# [PROVIDED DATA]
-------

-- ==== Sys2Proof/WellFormed.lean ====
section
/-! DEFINITION. Well-formed commands: every field of a request fits the bytes that chapter 11 gives it, and every list
fits the longest payload. A term that is not well formed stands for no message and no event. -/

namespace Sys2Proof

/-- A number that one byte carries. -/
def fits8 (n : Nat) : Bool := n < 256

/-- A number that two bytes carry. -/
def fits16 (n : Nat) : Bool := n < 65536

/-- A number that four bytes carry. -/
def fits32 (n : Nat) : Bool := n < 4294967296

def MeterFields.wf (f : MeterFields) : Bool :=
  fits8 f.present && fits16 f.q && fits16 f.reverseLimit && fits16 f.creepThreshold && fits8 f.phaseThreshold
    && fits16 f.runUp && fits8 f.runOn

def GradeFields.wf (f : GradeFields) : Bool :=
  fits8 f.grade && fits16 f.price1 && fits16 f.price2 && fits16 f.slowDown && fits8 f.vapour

def HoseFields.wf (f : HoseFields) : Bool :=
  fits8 f.grade && fits8 f.meter && fits8 f.enabled

def TimingFields.wf (f : TimingFields) : Bool :=
  fits16 f.quiet && fits16 f.noFlow && fits16 f.authTimeout && fits16 f.divider

def AuthFields.wf (f : AuthFields) : Bool :=
  fits8 f.presence && fits8 f.mask && fits8 f.level && fits8 f.presetKind && fits32 f.presetValue
    && fits32 f.amountLimit && fits32 f.volumeLimit && fits16 f.session

def DisplayFields.wf (f : DisplayFields) : Bool :=
  fits8 f.amountDecimals && fits8 f.volumeDecimals && fits8 f.priceDecimals && fits8 f.holdTime

def GateFields.wf (f : GateFields) : Bool :=
  fits8 f.holdThreshold && fits8 f.errorThreshold && fits16 f.bootTime && fits8 f.echo

def SenseFields.wf (f : SenseFields) : Bool :=
  fits8 f.kf && fits8 f.kr && fits16 f.failMs && fits16 f.recoverMs

def StepFields.wf (f : StepFields) : Bool :=
  fits8 f.load && fits8 f.action && fits16 f.settle && fits8 f.checkKind && fits8 f.comparator && fits16 f.timeout
    && fits8 f.failure && fits8 f.retries

def ScheduleFields.wf (f : ScheduleFields) : Bool :=
  fits8 f.presence && fits16 f.night && fits16 f.wake && fits8 f.nozzle && fits8 f.card

/-- A request payload: 0 to 239 bytes (R182). -/
def payloadFits (payload : List Byte) : Bool := payload.length ≤ 239

/-- The command stands for a message that can be sent, or for an event that can happen (R197, R198). -/
def Instr.wf : Instr → Bool
  | .loadMeter _ m f => fits8 m && f.wf
  | .meterReset m => fits8 m
  | .readMeter m => fits8 m
  | .setRounding _ r => fits8 r
  | .stagePrices b es => fits8 b && es.all GradeFields.wf && es.length ≤ 29
  | .applyPrices => true
  | .readPrices k n => fits8 k && fits16 n
  | .loadHoses es => es.a.toList.all HoseFields.wf && es.b.toList.all HoseFields.wf
  | .readHoses => true
  | .loadPointTiming p f => fits8 p && f.wf
  | .readPointTiming p => fits8 p
  | .authorize p f => fits8 p && f.wf
  | .cancel p => fits8 p
  | .clear p x n => fits8 p && fits8 x && fits16 n
  | .stopAll => true
  | .readDelivery p r => fits8 p && fits8 r
  | .readPulseOutput p => fits8 p
  | .readTotals => true
  | .loadDisplay f => f.wf
  | .displayTest x => fits8 x
  | .readDisplay x => fits8 x
  | .readerOn => true
  | .readerOff => true
  | .readerRelease => true
  | .readerPost t pl => fits16 t && pl.length ≤ 237
  | .readerFetch => true
  | .loadGate f => f.wf
  | .readGate => true
  | .loadSense c f => fits8 c && f.wf
  | .loadSequence ss => ss.all StepFields.wf && ss.length ≤ 23
  | .readSequence => true
  | .wake => true
  | .sleep => true
  | .setStartSpacing n => fits16 n
  | .setClock d n => fits16 d && fits32 n
  | .setSchedule f => f.wf
  | .readPower => true
  | .fetchReports m r => fits8 m && fits8 r
  | .setReportModes p ms => fits8 p && ms.all fits8 && ms.length == 24
  | .setHostSilence n => fits16 n
  | .identify => true
  | .readStatus => true
  | .restart => true
  | .requestRefused _ pl => payloadFits pl
  | .hostFrameReceived _ => true
  | .frameDiscarded _ _ => true
  | .frameGapTimeout => true
  | .replySent => true
  | .hostSilenceExpiry => true
  | .powerOnStart _ _ => true
  | .supplyFallOrReset _ => true
  | .retainedWriteEnd _ => true
  | .pulserSample _ _ _ => true
  | .phaseWindowEnd _ => true
  | .valveSenseChange _ _ _ => true
  | .valveMismatchTimeout _ => true
  | .nozzleLift _ _ _ => true
  | .nozzleHang _ _ => true
  | .startSpacingElapsed => true
  | .runUpElapsed _ => true
  | .noFlowExpiry _ => true
  | .quietExpiry _ => true
  | .runOnExpiry _ => true
  | .authorizationTimeout _ => true
  | .emergencyStopAssert => true
  | .emergencyStopRelease => true
  | .pulseHighEnd _ => true
  | .pulseLowEnd _ => true
  | .refreshInstant _ x => match x with | none => true | some l => l.length == 28
  | .displayHoldExpiry _ => true
  | .pollInstant => true
  | .readerReplyReceived bs => bs.length ≤ 260
  | .readerReplyMiss => true
  | .readerReplyGap => true
  | .errorWindowEnd => true
  | .attemptTimeout => true
  | .offIntervalEnd => true
  | .bootTimeElapsed => true
  | .tamperAssert => true
  | .tamperRelease => true
  | .senseInputChange _ _ => true
  | .sensePersistenceExpiry _ => true
  | .cardPresentAssert => true
  | .settleTimeElapsed => true
  | .checkTimeout => true
  | .retryWaitEnd => true
  | .shutdownRunTick => true
  | .dayClockSecond => true

end Sys2Proof
end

-------

# [REQUIRED WORK]
Find each line in the listing above that contains "number", and copy that line.

# [RESULT]
/-- A number that one byte carries. -/
/-- A number that two bytes carry. -/
/-- A number that four bytes carry. -/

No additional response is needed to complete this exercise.